▶ **WORK ORDER**
In the listing beneath this line, copy exactly the lines starting with the one containing "is agnostic. -/" and going on through the one containing "under vxrm. -/".
----
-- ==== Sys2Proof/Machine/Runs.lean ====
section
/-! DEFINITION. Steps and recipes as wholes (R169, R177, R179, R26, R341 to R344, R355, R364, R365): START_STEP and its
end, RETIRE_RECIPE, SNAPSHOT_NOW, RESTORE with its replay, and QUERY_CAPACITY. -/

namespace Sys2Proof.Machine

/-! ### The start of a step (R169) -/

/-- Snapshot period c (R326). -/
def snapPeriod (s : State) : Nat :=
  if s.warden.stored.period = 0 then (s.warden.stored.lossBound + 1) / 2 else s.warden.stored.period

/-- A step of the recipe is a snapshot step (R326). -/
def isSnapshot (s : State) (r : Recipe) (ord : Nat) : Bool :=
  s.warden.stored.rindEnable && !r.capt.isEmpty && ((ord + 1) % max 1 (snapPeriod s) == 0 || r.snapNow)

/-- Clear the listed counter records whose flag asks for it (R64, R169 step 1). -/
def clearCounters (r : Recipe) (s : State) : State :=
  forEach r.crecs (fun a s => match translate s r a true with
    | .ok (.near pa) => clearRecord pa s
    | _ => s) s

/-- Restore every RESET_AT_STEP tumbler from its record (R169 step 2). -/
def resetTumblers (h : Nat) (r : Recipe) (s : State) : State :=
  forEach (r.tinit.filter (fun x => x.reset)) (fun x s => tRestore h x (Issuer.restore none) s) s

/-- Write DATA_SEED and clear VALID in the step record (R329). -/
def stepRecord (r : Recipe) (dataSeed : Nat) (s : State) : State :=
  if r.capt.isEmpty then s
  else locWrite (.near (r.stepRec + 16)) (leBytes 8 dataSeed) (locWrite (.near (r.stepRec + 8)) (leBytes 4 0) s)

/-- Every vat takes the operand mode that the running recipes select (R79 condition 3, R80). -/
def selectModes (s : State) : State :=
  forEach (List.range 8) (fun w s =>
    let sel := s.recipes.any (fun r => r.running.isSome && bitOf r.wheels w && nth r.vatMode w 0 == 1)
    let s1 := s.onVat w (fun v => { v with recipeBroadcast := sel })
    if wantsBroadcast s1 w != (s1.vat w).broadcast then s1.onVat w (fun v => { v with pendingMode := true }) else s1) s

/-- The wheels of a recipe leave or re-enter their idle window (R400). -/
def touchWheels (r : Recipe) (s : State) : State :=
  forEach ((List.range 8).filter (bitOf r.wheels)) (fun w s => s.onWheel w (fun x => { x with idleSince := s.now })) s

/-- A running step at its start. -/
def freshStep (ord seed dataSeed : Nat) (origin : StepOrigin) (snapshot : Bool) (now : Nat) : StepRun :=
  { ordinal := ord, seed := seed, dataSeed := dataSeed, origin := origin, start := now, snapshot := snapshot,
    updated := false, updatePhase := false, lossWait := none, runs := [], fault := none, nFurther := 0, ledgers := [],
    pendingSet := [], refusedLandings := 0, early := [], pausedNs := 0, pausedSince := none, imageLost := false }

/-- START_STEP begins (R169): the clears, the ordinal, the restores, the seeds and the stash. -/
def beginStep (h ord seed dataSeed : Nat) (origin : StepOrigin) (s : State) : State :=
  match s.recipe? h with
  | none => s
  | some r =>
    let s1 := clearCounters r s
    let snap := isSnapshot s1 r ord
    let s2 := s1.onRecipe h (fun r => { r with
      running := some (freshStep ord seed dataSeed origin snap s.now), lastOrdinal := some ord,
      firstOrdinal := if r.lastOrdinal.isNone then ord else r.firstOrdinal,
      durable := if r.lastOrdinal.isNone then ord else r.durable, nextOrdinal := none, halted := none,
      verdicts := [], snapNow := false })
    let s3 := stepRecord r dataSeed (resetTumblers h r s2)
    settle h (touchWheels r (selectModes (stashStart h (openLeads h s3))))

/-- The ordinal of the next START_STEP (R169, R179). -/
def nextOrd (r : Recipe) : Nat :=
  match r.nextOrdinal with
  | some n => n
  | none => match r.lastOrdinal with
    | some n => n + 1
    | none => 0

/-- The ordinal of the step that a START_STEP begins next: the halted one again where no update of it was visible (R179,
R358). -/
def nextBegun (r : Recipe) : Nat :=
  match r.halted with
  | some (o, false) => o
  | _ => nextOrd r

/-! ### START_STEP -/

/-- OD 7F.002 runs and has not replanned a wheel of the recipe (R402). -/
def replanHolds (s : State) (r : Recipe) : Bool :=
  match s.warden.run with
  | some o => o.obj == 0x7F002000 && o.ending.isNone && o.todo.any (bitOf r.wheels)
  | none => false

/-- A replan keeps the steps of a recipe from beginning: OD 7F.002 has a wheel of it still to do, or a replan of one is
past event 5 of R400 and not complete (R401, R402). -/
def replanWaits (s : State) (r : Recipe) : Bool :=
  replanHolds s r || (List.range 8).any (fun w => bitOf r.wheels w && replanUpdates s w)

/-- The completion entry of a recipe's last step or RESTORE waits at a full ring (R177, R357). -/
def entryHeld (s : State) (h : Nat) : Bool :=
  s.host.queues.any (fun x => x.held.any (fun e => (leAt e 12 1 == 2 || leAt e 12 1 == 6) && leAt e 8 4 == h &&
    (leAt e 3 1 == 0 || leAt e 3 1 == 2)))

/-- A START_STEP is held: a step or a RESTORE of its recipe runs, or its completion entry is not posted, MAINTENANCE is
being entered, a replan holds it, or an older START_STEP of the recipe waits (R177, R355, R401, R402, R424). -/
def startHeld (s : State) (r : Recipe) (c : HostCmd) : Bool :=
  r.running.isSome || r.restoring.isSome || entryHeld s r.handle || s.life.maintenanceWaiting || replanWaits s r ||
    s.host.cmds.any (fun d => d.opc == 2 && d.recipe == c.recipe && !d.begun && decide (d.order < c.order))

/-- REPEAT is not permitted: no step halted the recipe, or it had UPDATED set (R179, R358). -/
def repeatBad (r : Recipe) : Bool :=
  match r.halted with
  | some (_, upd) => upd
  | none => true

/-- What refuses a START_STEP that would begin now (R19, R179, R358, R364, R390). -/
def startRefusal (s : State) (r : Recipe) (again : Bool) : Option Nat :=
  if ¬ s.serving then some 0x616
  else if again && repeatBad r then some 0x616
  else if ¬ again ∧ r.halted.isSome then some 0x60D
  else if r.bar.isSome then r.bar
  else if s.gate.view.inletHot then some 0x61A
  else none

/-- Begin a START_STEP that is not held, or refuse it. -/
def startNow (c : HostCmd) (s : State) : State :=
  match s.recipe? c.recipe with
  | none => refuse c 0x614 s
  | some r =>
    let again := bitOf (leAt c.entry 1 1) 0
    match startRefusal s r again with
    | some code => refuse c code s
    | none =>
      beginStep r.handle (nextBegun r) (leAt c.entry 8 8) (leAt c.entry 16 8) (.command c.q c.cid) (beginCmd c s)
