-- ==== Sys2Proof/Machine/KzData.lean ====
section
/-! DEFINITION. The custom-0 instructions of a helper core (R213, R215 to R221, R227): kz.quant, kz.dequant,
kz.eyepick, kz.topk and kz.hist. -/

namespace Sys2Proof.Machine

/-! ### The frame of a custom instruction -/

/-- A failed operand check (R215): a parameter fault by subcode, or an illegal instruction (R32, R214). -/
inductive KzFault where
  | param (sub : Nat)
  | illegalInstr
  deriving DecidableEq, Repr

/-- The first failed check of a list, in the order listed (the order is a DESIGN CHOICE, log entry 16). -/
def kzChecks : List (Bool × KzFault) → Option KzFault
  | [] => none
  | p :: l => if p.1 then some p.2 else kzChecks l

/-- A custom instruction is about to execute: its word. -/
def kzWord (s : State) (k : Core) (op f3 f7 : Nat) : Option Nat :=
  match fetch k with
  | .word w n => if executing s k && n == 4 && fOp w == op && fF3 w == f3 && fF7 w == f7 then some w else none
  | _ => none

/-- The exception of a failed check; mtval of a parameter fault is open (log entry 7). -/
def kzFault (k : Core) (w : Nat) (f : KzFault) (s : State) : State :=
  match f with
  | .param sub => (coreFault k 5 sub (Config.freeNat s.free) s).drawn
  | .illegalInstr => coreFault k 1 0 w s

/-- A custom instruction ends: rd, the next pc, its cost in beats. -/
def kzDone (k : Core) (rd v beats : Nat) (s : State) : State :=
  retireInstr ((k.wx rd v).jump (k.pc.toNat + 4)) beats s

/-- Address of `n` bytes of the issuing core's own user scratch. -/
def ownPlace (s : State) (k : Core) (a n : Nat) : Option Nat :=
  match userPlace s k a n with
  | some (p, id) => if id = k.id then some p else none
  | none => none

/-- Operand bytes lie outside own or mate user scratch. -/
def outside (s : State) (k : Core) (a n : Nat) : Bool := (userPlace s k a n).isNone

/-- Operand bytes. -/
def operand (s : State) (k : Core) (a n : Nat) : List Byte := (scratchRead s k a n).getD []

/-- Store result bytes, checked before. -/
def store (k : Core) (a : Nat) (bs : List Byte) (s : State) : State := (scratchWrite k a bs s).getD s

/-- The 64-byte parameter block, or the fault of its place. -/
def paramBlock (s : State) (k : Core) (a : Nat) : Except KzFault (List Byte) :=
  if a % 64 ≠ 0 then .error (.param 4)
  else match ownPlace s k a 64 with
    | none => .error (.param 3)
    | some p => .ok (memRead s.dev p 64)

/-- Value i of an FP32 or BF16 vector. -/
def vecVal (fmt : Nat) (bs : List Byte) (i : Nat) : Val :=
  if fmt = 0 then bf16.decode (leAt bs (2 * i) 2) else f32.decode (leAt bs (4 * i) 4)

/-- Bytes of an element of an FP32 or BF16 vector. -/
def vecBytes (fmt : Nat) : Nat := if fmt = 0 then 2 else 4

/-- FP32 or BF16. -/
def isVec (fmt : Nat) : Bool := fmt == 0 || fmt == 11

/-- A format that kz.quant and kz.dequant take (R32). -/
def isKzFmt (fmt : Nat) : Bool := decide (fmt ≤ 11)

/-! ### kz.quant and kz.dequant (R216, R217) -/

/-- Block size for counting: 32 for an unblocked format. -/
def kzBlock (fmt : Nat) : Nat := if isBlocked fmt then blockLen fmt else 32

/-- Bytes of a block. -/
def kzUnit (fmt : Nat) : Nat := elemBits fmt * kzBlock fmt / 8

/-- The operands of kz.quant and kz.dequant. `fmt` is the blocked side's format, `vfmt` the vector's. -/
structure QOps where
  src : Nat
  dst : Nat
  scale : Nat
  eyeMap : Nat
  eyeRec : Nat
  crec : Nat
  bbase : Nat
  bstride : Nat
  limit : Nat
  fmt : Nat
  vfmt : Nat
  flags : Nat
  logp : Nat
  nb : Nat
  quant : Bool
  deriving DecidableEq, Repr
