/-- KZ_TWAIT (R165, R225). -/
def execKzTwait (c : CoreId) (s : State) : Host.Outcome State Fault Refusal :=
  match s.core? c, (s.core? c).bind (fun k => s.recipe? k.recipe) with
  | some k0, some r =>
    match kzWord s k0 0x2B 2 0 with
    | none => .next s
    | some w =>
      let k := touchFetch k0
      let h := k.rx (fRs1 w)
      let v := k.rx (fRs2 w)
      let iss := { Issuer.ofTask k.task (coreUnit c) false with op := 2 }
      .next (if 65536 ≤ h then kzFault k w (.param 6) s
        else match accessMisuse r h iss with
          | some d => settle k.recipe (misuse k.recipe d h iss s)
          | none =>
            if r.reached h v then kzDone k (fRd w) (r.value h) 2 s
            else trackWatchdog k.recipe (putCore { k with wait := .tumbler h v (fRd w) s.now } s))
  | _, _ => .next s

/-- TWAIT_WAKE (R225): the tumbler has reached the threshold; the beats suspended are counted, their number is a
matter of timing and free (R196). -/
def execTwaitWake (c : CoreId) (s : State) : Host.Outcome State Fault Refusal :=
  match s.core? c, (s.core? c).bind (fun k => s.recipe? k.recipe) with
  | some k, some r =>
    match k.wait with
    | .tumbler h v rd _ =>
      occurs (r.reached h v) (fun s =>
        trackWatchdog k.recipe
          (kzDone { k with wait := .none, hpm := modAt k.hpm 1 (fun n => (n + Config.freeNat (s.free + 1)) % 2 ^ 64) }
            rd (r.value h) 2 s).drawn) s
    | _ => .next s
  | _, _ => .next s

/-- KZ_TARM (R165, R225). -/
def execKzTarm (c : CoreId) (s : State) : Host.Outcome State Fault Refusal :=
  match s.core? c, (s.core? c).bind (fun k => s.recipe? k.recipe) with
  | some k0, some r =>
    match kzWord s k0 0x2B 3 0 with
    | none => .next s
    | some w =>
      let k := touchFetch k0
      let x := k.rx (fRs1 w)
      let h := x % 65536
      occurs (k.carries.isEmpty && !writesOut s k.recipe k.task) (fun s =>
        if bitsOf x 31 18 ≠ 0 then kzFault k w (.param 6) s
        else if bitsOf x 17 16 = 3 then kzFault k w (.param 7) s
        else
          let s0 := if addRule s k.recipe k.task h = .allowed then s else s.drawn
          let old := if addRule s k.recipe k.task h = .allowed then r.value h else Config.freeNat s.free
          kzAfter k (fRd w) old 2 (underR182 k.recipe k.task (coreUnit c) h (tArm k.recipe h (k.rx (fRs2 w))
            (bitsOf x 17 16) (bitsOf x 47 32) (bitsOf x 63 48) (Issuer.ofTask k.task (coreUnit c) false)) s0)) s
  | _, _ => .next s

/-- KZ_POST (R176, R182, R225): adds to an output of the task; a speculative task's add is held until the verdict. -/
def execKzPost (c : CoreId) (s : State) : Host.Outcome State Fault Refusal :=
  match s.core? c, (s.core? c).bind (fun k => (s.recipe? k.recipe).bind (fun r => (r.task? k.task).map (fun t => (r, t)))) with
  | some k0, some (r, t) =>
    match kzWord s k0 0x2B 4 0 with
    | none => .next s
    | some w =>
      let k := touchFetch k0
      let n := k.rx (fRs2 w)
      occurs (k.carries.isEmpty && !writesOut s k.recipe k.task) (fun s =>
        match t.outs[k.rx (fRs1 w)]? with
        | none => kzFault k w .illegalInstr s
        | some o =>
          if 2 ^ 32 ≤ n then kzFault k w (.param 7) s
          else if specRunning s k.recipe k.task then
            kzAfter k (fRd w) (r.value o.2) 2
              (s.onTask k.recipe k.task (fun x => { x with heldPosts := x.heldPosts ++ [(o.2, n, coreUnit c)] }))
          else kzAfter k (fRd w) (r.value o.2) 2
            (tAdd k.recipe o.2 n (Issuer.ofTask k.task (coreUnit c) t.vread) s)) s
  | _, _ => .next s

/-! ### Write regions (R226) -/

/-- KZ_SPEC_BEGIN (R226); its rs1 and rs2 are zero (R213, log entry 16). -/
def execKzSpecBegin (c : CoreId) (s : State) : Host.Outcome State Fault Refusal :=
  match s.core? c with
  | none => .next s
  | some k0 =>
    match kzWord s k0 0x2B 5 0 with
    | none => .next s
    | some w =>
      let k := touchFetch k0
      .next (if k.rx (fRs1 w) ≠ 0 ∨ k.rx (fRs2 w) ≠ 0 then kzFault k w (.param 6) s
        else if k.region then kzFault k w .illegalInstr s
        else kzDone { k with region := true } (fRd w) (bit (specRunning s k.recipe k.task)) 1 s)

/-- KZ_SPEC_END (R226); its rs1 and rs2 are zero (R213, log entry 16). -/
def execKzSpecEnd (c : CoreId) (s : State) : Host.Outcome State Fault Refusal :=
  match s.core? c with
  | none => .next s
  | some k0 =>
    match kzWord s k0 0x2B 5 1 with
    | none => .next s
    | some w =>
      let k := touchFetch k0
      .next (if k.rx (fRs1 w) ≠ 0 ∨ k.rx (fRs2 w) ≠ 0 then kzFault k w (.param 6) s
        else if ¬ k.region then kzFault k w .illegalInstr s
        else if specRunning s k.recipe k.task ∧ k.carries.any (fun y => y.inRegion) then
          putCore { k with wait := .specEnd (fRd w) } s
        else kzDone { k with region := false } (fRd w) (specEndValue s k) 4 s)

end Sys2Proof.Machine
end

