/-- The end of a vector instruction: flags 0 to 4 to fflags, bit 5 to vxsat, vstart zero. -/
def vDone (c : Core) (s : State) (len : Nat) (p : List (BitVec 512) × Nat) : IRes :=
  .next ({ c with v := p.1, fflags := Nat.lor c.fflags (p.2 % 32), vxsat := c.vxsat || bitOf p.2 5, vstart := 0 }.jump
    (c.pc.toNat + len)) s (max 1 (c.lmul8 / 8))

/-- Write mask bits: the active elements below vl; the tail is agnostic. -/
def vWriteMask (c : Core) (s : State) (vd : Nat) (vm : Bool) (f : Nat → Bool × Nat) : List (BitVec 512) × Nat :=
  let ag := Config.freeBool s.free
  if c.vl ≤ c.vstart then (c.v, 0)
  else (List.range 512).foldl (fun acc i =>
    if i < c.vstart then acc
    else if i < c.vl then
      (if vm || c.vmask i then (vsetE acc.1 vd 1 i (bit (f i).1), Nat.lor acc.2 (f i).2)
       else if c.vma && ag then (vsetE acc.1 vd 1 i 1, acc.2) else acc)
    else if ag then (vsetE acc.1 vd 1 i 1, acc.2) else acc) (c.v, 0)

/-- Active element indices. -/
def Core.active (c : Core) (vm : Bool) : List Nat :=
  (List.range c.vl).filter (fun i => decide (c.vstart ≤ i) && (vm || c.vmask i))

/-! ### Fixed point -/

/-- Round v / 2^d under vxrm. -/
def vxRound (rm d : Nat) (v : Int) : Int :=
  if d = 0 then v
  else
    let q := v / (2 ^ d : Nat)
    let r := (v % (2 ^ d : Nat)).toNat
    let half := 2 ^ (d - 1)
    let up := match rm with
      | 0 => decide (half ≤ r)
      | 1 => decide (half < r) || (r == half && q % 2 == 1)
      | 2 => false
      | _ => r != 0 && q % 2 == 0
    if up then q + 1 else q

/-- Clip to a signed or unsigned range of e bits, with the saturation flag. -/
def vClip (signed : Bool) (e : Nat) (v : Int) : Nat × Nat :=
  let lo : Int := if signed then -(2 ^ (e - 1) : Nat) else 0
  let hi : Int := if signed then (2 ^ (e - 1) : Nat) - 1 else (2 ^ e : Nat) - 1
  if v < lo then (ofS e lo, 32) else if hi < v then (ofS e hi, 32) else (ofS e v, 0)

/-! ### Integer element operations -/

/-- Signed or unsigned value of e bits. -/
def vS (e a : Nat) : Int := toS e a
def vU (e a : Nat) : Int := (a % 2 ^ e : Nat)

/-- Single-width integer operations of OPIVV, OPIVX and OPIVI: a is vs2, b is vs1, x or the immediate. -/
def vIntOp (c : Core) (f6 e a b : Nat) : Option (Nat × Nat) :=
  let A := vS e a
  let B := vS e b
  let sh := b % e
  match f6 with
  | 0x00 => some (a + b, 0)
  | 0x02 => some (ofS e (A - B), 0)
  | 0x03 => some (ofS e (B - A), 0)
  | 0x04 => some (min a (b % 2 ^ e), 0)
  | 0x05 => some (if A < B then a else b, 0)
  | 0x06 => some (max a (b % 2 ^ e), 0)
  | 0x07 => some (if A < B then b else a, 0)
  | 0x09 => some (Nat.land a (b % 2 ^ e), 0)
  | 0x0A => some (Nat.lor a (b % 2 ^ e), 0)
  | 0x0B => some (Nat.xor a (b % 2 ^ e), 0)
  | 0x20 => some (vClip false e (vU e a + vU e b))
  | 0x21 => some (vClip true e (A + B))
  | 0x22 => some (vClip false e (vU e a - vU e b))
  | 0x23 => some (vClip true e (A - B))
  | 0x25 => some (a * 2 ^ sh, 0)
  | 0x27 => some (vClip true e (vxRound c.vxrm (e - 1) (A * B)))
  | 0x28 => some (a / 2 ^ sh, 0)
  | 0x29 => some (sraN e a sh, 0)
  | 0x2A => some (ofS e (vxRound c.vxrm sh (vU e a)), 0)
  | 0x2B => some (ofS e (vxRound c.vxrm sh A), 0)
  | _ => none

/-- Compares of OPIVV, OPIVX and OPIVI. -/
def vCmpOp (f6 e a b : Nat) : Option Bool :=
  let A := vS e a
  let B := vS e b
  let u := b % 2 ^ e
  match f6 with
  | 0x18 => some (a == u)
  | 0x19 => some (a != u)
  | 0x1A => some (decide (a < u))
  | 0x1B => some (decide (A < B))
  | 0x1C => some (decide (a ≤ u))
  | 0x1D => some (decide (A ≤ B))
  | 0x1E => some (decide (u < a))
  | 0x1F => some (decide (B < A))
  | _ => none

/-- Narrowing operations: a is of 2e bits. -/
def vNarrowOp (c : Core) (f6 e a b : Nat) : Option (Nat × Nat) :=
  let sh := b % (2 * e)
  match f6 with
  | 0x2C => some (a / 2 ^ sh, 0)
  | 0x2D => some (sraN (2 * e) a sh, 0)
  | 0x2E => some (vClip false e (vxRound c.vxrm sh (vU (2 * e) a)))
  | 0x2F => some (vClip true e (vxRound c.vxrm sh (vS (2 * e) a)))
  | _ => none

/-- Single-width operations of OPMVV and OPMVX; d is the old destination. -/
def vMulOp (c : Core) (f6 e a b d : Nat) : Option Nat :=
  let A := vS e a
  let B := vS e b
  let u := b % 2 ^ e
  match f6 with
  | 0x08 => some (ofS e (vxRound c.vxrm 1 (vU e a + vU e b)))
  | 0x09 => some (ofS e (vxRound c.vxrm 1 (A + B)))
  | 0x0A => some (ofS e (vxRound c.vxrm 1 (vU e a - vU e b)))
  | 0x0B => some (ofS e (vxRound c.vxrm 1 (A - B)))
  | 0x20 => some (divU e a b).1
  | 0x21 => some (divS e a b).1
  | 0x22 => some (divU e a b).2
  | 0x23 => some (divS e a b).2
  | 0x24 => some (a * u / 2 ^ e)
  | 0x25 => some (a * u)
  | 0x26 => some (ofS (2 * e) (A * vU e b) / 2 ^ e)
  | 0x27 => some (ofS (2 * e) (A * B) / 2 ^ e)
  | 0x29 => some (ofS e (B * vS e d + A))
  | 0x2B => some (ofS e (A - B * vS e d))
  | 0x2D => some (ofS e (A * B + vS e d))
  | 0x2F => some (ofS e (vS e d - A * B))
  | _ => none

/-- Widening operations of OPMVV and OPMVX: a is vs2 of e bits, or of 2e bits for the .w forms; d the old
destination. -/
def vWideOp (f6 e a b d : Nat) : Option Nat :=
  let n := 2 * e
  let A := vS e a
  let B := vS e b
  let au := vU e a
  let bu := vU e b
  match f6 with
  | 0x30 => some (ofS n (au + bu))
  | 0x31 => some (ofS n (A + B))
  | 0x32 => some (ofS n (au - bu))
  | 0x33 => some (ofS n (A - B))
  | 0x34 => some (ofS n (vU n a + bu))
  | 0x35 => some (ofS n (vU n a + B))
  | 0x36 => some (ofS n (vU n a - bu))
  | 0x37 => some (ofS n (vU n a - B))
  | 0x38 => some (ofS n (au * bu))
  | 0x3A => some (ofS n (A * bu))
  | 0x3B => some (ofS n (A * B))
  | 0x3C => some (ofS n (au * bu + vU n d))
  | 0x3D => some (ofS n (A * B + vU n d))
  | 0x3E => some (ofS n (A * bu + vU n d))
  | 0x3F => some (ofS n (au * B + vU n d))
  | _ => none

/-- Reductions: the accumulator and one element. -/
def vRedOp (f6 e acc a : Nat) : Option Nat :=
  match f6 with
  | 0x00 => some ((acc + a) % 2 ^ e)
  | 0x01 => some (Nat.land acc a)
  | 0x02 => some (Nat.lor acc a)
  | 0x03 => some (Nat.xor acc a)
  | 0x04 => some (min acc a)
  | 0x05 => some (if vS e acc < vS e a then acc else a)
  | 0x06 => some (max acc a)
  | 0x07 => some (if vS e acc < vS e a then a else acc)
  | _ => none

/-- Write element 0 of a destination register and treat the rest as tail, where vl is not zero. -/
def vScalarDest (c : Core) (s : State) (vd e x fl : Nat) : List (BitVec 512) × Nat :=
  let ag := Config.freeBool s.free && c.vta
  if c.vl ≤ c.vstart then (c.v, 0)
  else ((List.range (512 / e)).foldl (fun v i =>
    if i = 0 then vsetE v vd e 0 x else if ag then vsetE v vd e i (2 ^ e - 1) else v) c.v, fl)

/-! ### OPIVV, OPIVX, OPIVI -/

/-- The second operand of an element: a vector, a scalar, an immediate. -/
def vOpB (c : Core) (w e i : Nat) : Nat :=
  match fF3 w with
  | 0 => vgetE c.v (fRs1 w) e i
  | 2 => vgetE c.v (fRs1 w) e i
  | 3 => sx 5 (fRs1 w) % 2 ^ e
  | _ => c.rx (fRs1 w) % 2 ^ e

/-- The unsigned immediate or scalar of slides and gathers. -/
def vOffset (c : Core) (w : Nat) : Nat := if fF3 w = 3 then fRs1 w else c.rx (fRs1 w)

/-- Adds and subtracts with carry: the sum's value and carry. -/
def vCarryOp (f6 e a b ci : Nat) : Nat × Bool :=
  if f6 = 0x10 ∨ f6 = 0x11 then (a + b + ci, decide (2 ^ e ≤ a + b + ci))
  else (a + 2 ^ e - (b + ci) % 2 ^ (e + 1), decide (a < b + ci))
----
▶ **ANSWER BOX**
/-- Write mask bits: the active elements below vl; the tail is agnostic. -/
def vWriteMask (c : Core) (s : State) (vd : Nat) (vm : Bool) (f : Nat → Bool × Nat) : List (BitVec 512) × Nat :=
  let ag := Config.freeBool s.free
  if c.vl ≤ c.vstart then (c.v, 0)
  else (List.range 512).foldl (fun acc i =>
    if i < c.vstart then acc
    else if i < c.vl then
      (if vm || c.vmask i then (vsetE acc.1 vd 1 i (bit (f i).1), Nat.lor acc.2 (f i).2)
       else if c.vma && ag then (vsetE acc.1 vd 1 i 1, acc.2) else acc)
    else if ag then (vsetE acc.1 vd 1 i 1, acc.2) else acc) (c.v, 0)

/-- Active element indices. -/
def Core.active (c : Core) (vm : Bool) : List Nat :=
  (List.range c.vl).filter (fun i => decide (c.vstart ≤ i) && (vm || c.vmask i))

/-! ### Fixed point -/

/-- Round v / 2^d under vxrm. -/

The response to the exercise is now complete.